/-- One active lane of a common operation: a, B, the old vd. -/
def comLane (op : Nat) (f : VF) (a b d : Word) : LaneOut :=
  if op = 0x0A then
    wholeLane (wBool (if f.ty = 2 then relOf f.sub (a.slt b) (a == b)
      else fpRel f.sub (fpIn f.ty f.hin a) (fpIn f.ty f.hin b)))
  else if op = 0x0B then (if b = 0 then noLane else wholeLane a)
  else if op = 0x13 then
    let r := fnOf f.sub (fpIn f.ty f.hin a)
    if f.ty = 1 then
      let o := fpOut f r.fv
      (o.1, o.2.1 || r.sat, o.2.2)
    else convLane r
  else if f.ty = 2 then wholeLane (intOp op a b)
  else fpOut f (fpOp op (fpIn f.ty f.hin a) (fpIn f.ty f.hin b) (fpIn f.ty f.hout d))

/-! ### Results in flight (R115) -/

/-- A V result enters the pipe. -/
def vPush (s : State) (c : CoreId) (due vd : Nat) (l : List LaneOut) (ops : List Byte) (o : Origin) : State :=
  updCore s c fun k => { k with vPipe := k.vPipe ++ [⟨due, vd, none, l.map (·.1), l.any (·.2.1), l.any (·.2.2), none, [], ops, o⟩] }

/-- The lanes below the length take their result; the others write nothing (R113). -/
def active (n : Nat) (l : List LaneOut) : List LaneOut :=
  l.mapIdx fun i x => if i < n then x else noLane

/-- The latency of a common operation (Table 5.4). -/
def comLat (k : Core) (op : Nat) : Nat :=
  if op = 0x13 then (if k.profile = 2 then 14 else 16) else if 0x03 ≤ op ∧ op ≤ 0x05 then 6 else 4

/-- The channel's schedule cycle. -/
def nowOf (s : State) (c : CoreId) : Nat :=
  (getCh s (chOf c)).sched

/-- The origin of a V word. -/
def vOrg (k : Core) (op : Nat) (w : BitVec 42) : Origin :=
  originOf k 4 (op * 2 ^ 42 + w.toNat)

/-- What a common operation reads at issue (Tables 5.1, 5.2). -/
def comReads (k : Core) (op : Nat) (f : VF) : List Src :=
  (if op = 0x12 ∨ op = 0x14 then [] else [.vreg (vIdx k f.va f.ixa f.ixl)]) ++
    (if op = 0x08 ∨ op = 0x09 ∨ op = 0x13 ∨ op = 0x14 ∨ f.bm = 3 then [] else [.vreg f.vb]) ++
    (if op = 0x04 ∨ op = 0x05 then [.vreg (vIdx k f.vd f.ixd f.ixl)] else [])

/-- A common operation (R109-R115). -/
def vCom (s : State) (c : CoreId) (op : Nat) (w : BitVec 42) : Host.Outcome State Fault Refusal :=
  let k := startCore s c
  let f := vF w
  let a := vReg k (vIdx k f.va f.ixa f.ixl)
  let vd := vIdx k f.vd f.ixd f.ixl
  let b := vB k f
  let d := vReg k vd
  .next (issue s c 4 (vFault s k op w) fun s =>
    let s := readHazards s c 4 (comReads k op f)
    let l := (List.range 128).map fun i => comLane op f (laneW a i) (laneW b i) (laneW d i)
    vPush s c (nowOf s c + comLat k op) vd (active (vLen k) l) (bytesOf a ++ bytesOf b) (vOrg k op w))

/-- VADD (R109, Table 5.2). -/
def execVadd (c : CoreId) (w : BitVec 42) (s : State) : Host.Outcome State Fault Refusal :=
  vCom s c 0x01 w

/-- VSUB (R109, Table 5.2). -/
def execVsub (c : CoreId) (w : BitVec 42) (s : State) : Host.Outcome State Fault Refusal :=
  vCom s c 0x02 w

/-- VMUL (R109, Table 5.2). -/
def execVmul (c : CoreId) (w : BitVec 42) (s : State) : Host.Outcome State Fault Refusal :=
  vCom s c 0x03 w

/-- VFMA (R109, Table 5.2). -/
def execVfma (c : CoreId) (w : BitVec 42) (s : State) : Host.Outcome State Fault Refusal :=
  vCom s c 0x04 w

/-- VFNMA (R109, Table 5.2). -/
def execVfnma (c : CoreId) (w : BitVec 42) (s : State) : Host.Outcome State Fault Refusal :=
  vCom s c 0x05 w

/-- VMIN (R109, Table 5.2). -/
def execVmin (c : CoreId) (w : BitVec 42) (s : State) : Host.Outcome State Fault Refusal :=
  vCom s c 0x06 w

/-- VMAX (R109, Table 5.2). -/
def execVmax (c : CoreId) (w : BitVec 42) (s : State) : Host.Outcome State Fault Refusal :=
  vCom s c 0x07 w

/-- VABS (R109, Table 5.2). -/
def execVabs (c : CoreId) (w : BitVec 42) (s : State) : Host.Outcome State Fault Refusal :=
  vCom s c 0x08 w

/-- VNEG (R109, Table 5.2). -/
def execVneg (c : CoreId) (w : BitVec 42) (s : State) : Host.Outcome State Fault Refusal :=
  vCom s c 0x09 w

/-- VCMP (R109, Table 5.2). -/
def execVcmp (c : CoreId) (w : BitVec 42) (s : State) : Host.Outcome State Fault Refusal :=
  vCom s c 0x0A w

/-- VSEL (R111, Table 5.2). -/
def execVsel (c : CoreId) (w : BitVec 42) (s : State) : Host.Outcome State Fault Refusal :=
  vCom s c 0x0B w

/-- VAND (R111, Table 5.2). -/
def execVand (c : CoreId) (w : BitVec 42) (s : State) : Host.Outcome State Fault Refusal :=
  vCom s c 0x0C w

/-- VOR (R111, Table 5.2). -/
def execVor (c : CoreId) (w : BitVec 42) (s : State) : Host.Outcome State Fault Refusal :=
  vCom s c 0x0D w

/-- VXOR (R111, Table 5.2). -/
def execVxor (c : CoreId) (w : BitVec 42) (s : State) : Host.Outcome State Fault Refusal :=
  vCom s c 0x0E w

/-- VSLL (R111, Table 5.2). -/
def execVsll (c : CoreId) (w : BitVec 42) (s : State) : Host.Outcome State Fault Refusal :=
  vCom s c 0x0F w

/-- VSRL (R111, Table 5.2). -/
def execVsrl (c : CoreId) (w : BitVec 42) (s : State) : Host.Outcome State Fault Refusal :=
  vCom s c 0x10 w

/-- VSRA (R111, Table 5.2). -/
def execVsra (c : CoreId) (w : BitVec 42) (s : State) : Host.Outcome State Fault Refusal :=
  vCom s c 0x11 w

/-- VMOV (R109, Table 5.2). -/
def execVmov (c : CoreId) (w : BitVec 42) (s : State) : Host.Outcome State Fault Refusal :=
  vCom s c 0x12 w

/-- A vfn: its code stands in sub (Table 5.5). -/
def vFn (s : State) (c : CoreId) (code : Nat) (w : BitVec 38) : Host.Outcome State Fault Refusal :=
  vCom s c 0x13 (BitVec.ofNat 42 (w.toNat * 16 + code))

/-- VFN_EXP2 (R127, Table 5.6). -/
def execVfnExp2 (c : CoreId) (w : BitVec 38) (s : State) : Host.Outcome State Fault Refusal :=
  vFn s c 0 w

/-- VFN_LOG2 (R127, Table 5.6). -/
def execVfnLog2 (c : CoreId) (w : BitVec 38) (s : State) : Host.Outcome State Fault Refusal :=
  vFn s c 1 w

/-- VFN_RECIPROCAL (R127, Table 5.6). -/
def execVfnReciprocal (c : CoreId) (w : BitVec 38) (s : State) : Host.Outcome State Fault Refusal :=
  vFn s c 2 w

/-- VFN_RSQRT (R127, Table 5.6). -/
def execVfnRsqrt (c : CoreId) (w : BitVec 38) (s : State) : Host.Outcome State Fault Refusal :=
  vFn s c 3 w

/-- VFN_TANH (R127, Table 5.6). -/
def execVfnTanh (c : CoreId) (w : BitVec 38) (s : State) : Host.Outcome State Fault Refusal :=
  vFn s c 4 w

/-- VFN_SIGMOID (R127, Table 5.6). -/
def execVfnSigmoid (c : CoreId) (w : BitVec 38) (s : State) : Host.Outcome State Fault Refusal :=
  vFn s c 5 w

/-- VFN_SILU (R127, Table 5.6). -/
def execVfnSilu (c : CoreId) (w : BitVec 38) (s : State) : Host.Outcome State Fault Refusal :=
  vFn s c 6 w

/-- VFN_GELU (R127, Table 5.6). -/
def execVfnGelu (c : CoreId) (w : BitVec 38) (s : State) : Host.Outcome State Fault Refusal :=
  vFn s c 7 w

/-- VFN_SIN (R127, Table 5.6). -/
def execVfnSin (c : CoreId) (w : BitVec 38) (s : State) : Host.Outcome State Fault Refusal :=
  vFn s c 8 w

/-- VFN_COS (R127, Table 5.6). -/
def execVfnCos (c : CoreId) (w : BitVec 38) (s : State) : Host.Outcome State Fault Refusal :=
  vFn s c 9 w

/-! ### Draws (R119, R124) -/

/-- VX_SRIDX after a drawing instruction (R119). -/
def vDrew (c : CoreId) (k0 : Core) (s : State) : State :=
  updCore s c (ecrSet 0x209 (ecrGet k0 0x209 + 1))

/-- The draw of each lane (R119). -/
def vDraws (s : State) (k : Core) : List Nat :=
  let ctl := (ecrGet k 0x208).toNat
  let seed := (vSeed s k).getD 0
  (List.range 128).map fun i => cg64 seed k.step (0x56000000 + bits ctl 0 24) ((128 * (ecrGet k 0x209).toNat + i) % 2 ^ 32)

/-- The value a vrand form takes from a draw (R124). -/
def randVal (form z : Nat) : Word :=
  match form with
  | 0 => BitVec.ofNat 32 (z / 2 ^ 32)
  | 1 => BitVec.ofNat 32 z
  | _ => BitVec.ofNat 32 (toF fp32 .rne (.fin false (z / 2 ^ 40) (-24))).bits

/-- VRAND (R119, R124). -/
def execVrand (c : CoreId) (w : BitVec 42) (s : State) : Host.Outcome State Fault Refusal :=
  let k := startCore s c
  let f := vF w
  .next (issue s c 4 (vFault s k 0x14 w) fun s =>
    let l := (vDraws s k).map fun z => wholeLane (randVal f.sub z)
    vDrew c k (vPush s c (nowOf s c + 4) f.vd (active (vLen k) l) [] (vOrg k 0x14 w)))

/-! ### Conversions (R118) -/

/-- A format code of vcvt. -/
def cvtCode (c : Nat) : Bool :=
  decide (c ≤ 6 ∨ c = 0xA)

/-- An integer format of vcvt. -/
def cvtInt (c : Nat) : Bool :=
  decide (c = 5 ∨ c = 6 ∨ c = 0xA)

/-- A position its format does not allow (R118). -/
def cvtPosBad (c pos : Nat) : Bool :=
  posBad c pos || (decide (c = 0xA) && decide (pos ≠ 0))

/-- The conditions of a vcvt (R112, R118, R119). -/
def cvtFault (s : State) (k : Core) (w : BitVec 42) : Option Nat :=
  let v := w.toNat
  let fr := bits v 38 4
  let dst := bits v 34 4
  if !cvtCode fr || !cvtCode dst || decide (bits v 0 11 ≠ 0) || cvtPosBad fr (bits v 22 2) || cvtPosBad dst (bits v 20 2) ||
      (decide (bits v 11 8 ≠ 0) && !cvtInt fr && !cvtInt dst) || (bit v 19 && (vSeed s k).isNone) then some 0x05 else none
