-- ==== Sys2Proof/Machine/Loader.lean ====
section
/-! DEFINITION. Loader: job slots and their objects (R238-R240, R248-R250), the instruction-stream frames (R340, R341), the load's checks
in their order (R241), and ring chunks during the run (R243). -/

namespace Sys2Proof.Machine

/-! ### What is known of a job -/

/-- JOB_STATE as read (Table 11.13). -/
def jobCode (b : JobSt) : Nat :=
  match b with
  | .free => 0
  | .receiving => 1
  | .loaded => 2
  | .running => 3
  | .ended => 4
  | .rejected => 5

/-- The latched module record of a job module index (Table 11.10). -/
def modRecord (b : Job) (m : Nat) : Option (List Byte) :=
  (b.latched.find? fun r => fld r.2 0 1 == 1 && fld r.2 4 4 == m).map (·.2)

/-- The DEV of a job module index. -/
def devOf (b : Job) (m : Nat) : Nat :=
  ((modRecord b m).map fun r => fld r 8 2).getD 0

/-- The placed channel of an image channel in a job module. -/
def placedCh (b : Job) (m ch : Nat) : Nat :=
  chMap (((modRecord b m).map fun r => fld r 10 1).getD 0) ch

/-- This module's job module index. -/
def ownModule (b : Job) : Nat :=
  fld (ownRecord b) 4 4

/-- The placement record of a task. -/
def taskPlace (b : Job) (t : Nat) : Option (List Byte) :=
  (b.latched.find? fun r => fld r.2 0 1 == 2 && fld r.2 4 4 == t).map (·.2)

/-- The placed TASK_BASE of a task. -/
def taskBase (b : Job) (t : Nat) : Nat :=
  ((taskPlace b t).map fun r => fld r 8 2).getD 0

/-- The first section of a type, with its index. -/
def secFind (b : Job) (type : Nat) : Option (Nat × Sec) :=
  (b.secs.zipIdx.find? fun e => e.1.type == type).map fun e => (e.2, e.1)

/-- The body of the first section of a type. -/
def bodyOf (b : Job) (type : Nat) : List Byte :=
  match secFind b type with
  | some e => tabGet b.bodies [] e.1
  | none => []

/-- The image's task records. -/
def jobTasks (b : Job) : List TaskRec :=
  tasksOf (bodyOf b 1)

/-- A task record. -/
def taskRec (b : Job) (t : Nat) : TaskRec :=
  (jobTasks b).getD t ⟨0, 0, 0, 0, 1, 0⟩

/-- The image's core sets. -/
def jobSets (b : Job) : List (List Nat) :=
  (setsOf (bodyOf b 2).length (bodyOf b 2)).getD []

/-- The tasks of a section's target (Table 11.2). -/
def targets (b : Job) (e : Sec) : List Nat :=
  if isWhole e.type then []
  else if e.target < 2 ^ 31 then [e.target]
  else (jobSets b).getD (e.target - 2 ^ 31) []

/-- The sections of a type whose target holds a task, with their indices. -/
def secsFor (b : Job) (type t : Nat) : List (Nat × Sec) :=
  (b.secs.zipIdx.filter fun e => e.1.type == type && (targets b e.1).contains t).map fun e => (e.2, e.1)

/-- The body of the one section of a type for a task. -/
def bodyFor (b : Job) (type t : Nat) : List Byte :=
  match (secsFor b type t).head? with
  | some e => tabGet b.bodies [] e.1
  | none => []

/-- A task of this module. -/
def isOwnTask (b : Job) (t : Nat) : Bool :=
  (taskRec b t).module_ == ownModule b

/-- The tasks of this module. -/
def ownTasks (b : Job) : List Nat :=
  (List.range (jobTasks b).length).filter (isOwnTask b)

/-- The placed core of a task of this module, as its channel and its number there. -/
def taskCore (b : Job) (t : Nat) : Nat × Nat :=
  let r := taskRec b t
  (placedCh b r.module_ r.ch, 16 * r.cl + r.core)

/-- The connection table of a task, as the image holds it. -/
def taskConns (b : Job) (t : Nat) : Tab Conn :=
  connsOf (bodyFor b 4 t)

/-- The descriptors of a task, by ring. -/
def taskDescs (b : Job) (t : Nat) : List (Nat × Desc) :=
  (descsOf (bodyFor b 5 t)).filterMap fun e => (descOf e.2).map fun d => (e.1, d)

/-! ### Rejection (R238) -/

/-- The hash store's free places (LDR_HASH_FREE): each accepted image keeps its chunk hashes until its slot is cleared. -/
def hashFree (s : State) : Nat :=
  1048576 - ((s.hub.jobs.filter fun e => e.2.accepted).map fun e => hdrHashes e.2.manifest).sum

/-- A load rejected: what it wrote is cleared, JOB_RESULT and an event report it. -/
def rejectJob (s : State) (j : Nat) (r : Rej) : State :=
  let s := clearJob s j
  let s := dSet s (0x640 + j) 3 (rejBits r)
  hubEvent (updJob s j fun b => { Job.reset with st := .rejected, place := b.place }) 0x0021 j (leBytes 16 (rejBits r))

/-- A check made on a load: the rejection it finds, or what follows. -/
def unlessRej (s : State) (j : Nat) (r : Option Rej) (go : State → State) : State :=
  match r with
  | some r => rejectJob s j r
  | none => go s

/-! ### Sections whole: checks of each (R241) -/

/-- The core and the bound of every task of a target, a descriptor body checked for each. -/
def checkDescFor (b : Job) (sec : Nat) (e : Sec) (body : List Byte) : Option Rej :=
  firstRej ((targets b e).map fun t => checkDesc sec (16 * (taskRec b t).cl + (taskRec b t).core) (taskRec b t).bound body)

/-- The smallest bound of a target (R241). -/
def minBound (b : Job) (e : Sec) : Nat :=
  ((targets b e).map fun t => (taskRec b t).bound).foldl min 512

/-- A small section's body, by its type. -/
def checkSection (b : Job) (sec : Nat) (e : Sec) : Option Rej :=
  let m := b.manifest
  let body := tabGet b.bodies [] sec
  match e.type with
  | 1 => checkTasks (hdrModules m) (hdrTasks m) sec body
  | 2 => checkSets (hdrTasks m) sec body
  | 3 => checkRegs (hdrModules m) (hdrTasks m) sec body
  | 4 => checkConn sec body
  | 5 => checkDescFor b sec e body
  | 6 => checkStepMap sec body
  | 7 => checkHeld sec (minBound b e) body
  | 8 => checkSeeds sec body
  | 9 => checkPatch b.secs (hdrModules m) (hdrTasks m) sec body
  | _ => none

/-! ### Checks across sections -/

/-- A small section has come whole and passed its own checks. -/
def secIn (b : Job) (n : Nat) : Bool :=
  b.secDone.contains n

/-- Every section of a type has come (R241: a check waits for the bytes it needs). -/
def typeIn (b : Job) (type : Nat) : Bool :=
  b.secs.zipIdx.all fun e => e.1.type != type || secIn b e.2

/-- The tasks of a target are known: a task's at once, a set's once SETS has come. -/
def targetIn (b : Job) (e : Sec) : Bool :=
  isWhole e.type || decide (e.target < 2 ^ 31) || typeIn b 2

/-- The sections of a type for a task have come. -/
def forIn (b : Job) (type t : Nat) : Bool :=
  typeIn b 2 && (secsFor b type t).all fun e => secIn b e.1

/-- A task does not lie in the targets it should (Table 11.3). -/
def coverBad (b : Job) (t : Nat) : Bool :=
  let n := fun type => (secsFor b type t).length
  let meet := fun (type scale : Nat) => (secsFor b type t).any fun x => (secsFor b type t).any fun y =>
    decide (x.1 < y.1) && meets (x.2.aux * scale) x.2.length (y.2.aux * scale) y.2.length
  decide (n 0x10 ≠ 1 ∨ n 6 ≠ 1 ∨ 1 < n 4 ∨ 1 < n 5 ∨ 1 < n 7) || meet 0x11 1 || meet 0x12 32

/-- A section names a set that the image does not hold. -/
def setBad (b : Job) (e : Sec) : Bool :=
  !isWhole e.type && decide (2 ^ 31 ≤ e.target) && decide ((jobSets b).length ≤ e.target - 2 ^ 31)

/-- A task whose send ends name a task or queue absent from the image, or do not agree with it (R153): each end judged once its own table
and its peer's have come. -/
def connsBad (b : Job) (t : Nat) : Bool :=
  forIn b 4 t && (taskConns b t).any fun e => e.2.role == 0 && !e.2.peerk &&
    match (jobTasks b).zipIdx.find? fun x => x.1.module_ == e.2.pdev && x.1.ch == e.2.pch && x.1.cl == e.2.pcl && x.1.core == e.2.pcore with
    | none => true
    | some x => forIn b 4 x.2 && !sendAgrees e.2 (taskConns b x.2)

/-- A member ring whose lead does not name it (R141): judged once both descriptor sections have come. -/
def membersBad (b : Job) (t : Nat) : Bool :=
  let r := taskRec b t
  let me := 16 * r.cl + r.core
  forIn b 5 t && (taskDescs b t).any fun e => e.2.kind == 4 &&
    let lead := leadOf me e.2
    match (jobTasks b).zipIdx.find? fun x => x.1.module_ == r.module_ && x.1.ch == r.ch && 16 * x.1.cl + x.1.core == lead with
    | none => true
    | some x => forIn b 5 x.2 && match (taskDescs b x.2).find? fun y => y.1 == e.1 with
      | none => true
      | some y => !memberAgrees me lead e.2 y.2

/-- A placement record whose fields Table 11.10 does not allow. -/
def placeBad (r : List Byte) : Bool :=
  !zeroAt r 1 3 ||
    match fld r 0 1 with
    | 1 => decide (4095 < fld r 8 2) || !zeroAt r 12 20 || decide (1 < fld r 11 1)
    | 2 => decide (511 < fld r 8 2) || !zeroAt r 10 22
    | 3 => decide (3 < fld r 8 2) || !zeroAt r 10 2 || !zeroAt r 28 4
    | _ => true

/-- A position lies in an armed inspection window (R276). -/
def inWindow (k : Channel) (key : Nat) : Bool :=
  k.insps.any fun w => w.pos == key

/-- A task of this module cannot be placed: no record, rows beyond the scratchpad, a core that holds a task or is not fit for one. -/
def taskUnplaced (s : State) (b : Job) (t : Nat) : Bool :=
  let c := taskCore b t
  let k := getCh s c.1
  let key := posKey (c.2 / 16) (posOf k c.2)
  (taskPlace b t).isNone || decide (512 < taskBase b t + (taskRec b t).bound) || decide ((coreOf k c.2).status ≠ .noTask) ||
    decide (posState k (c.2 / 16) (posOf k c.2) ≠ .inUse) || inWindow k key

________________________________________

Take the records above and return, word for word, only the lines that fall from the line with "vFn s c 2 w" to the line with "VFN_SIGMOID (R127, Table 5.6). -/", both of them included.

  vFn s c 2 w

/-- VFN_RSQRT (R127, Table 5.6). -/
def execVfnRsqrt (c : CoreId) (w : BitVec 38) (s : State) : Host.Outcome State Fault Refusal :=
  vFn s c 3 w

/-- VFN_TANH (R127, Table 5.6). -/
def execVfnTanh (c : CoreId) (w : BitVec 38) (s : State) : Host.Outcome State Fault Refusal :=
  vFn s c 4 w

/-- VFN_SIGMOID (R127, Table 5.6). -/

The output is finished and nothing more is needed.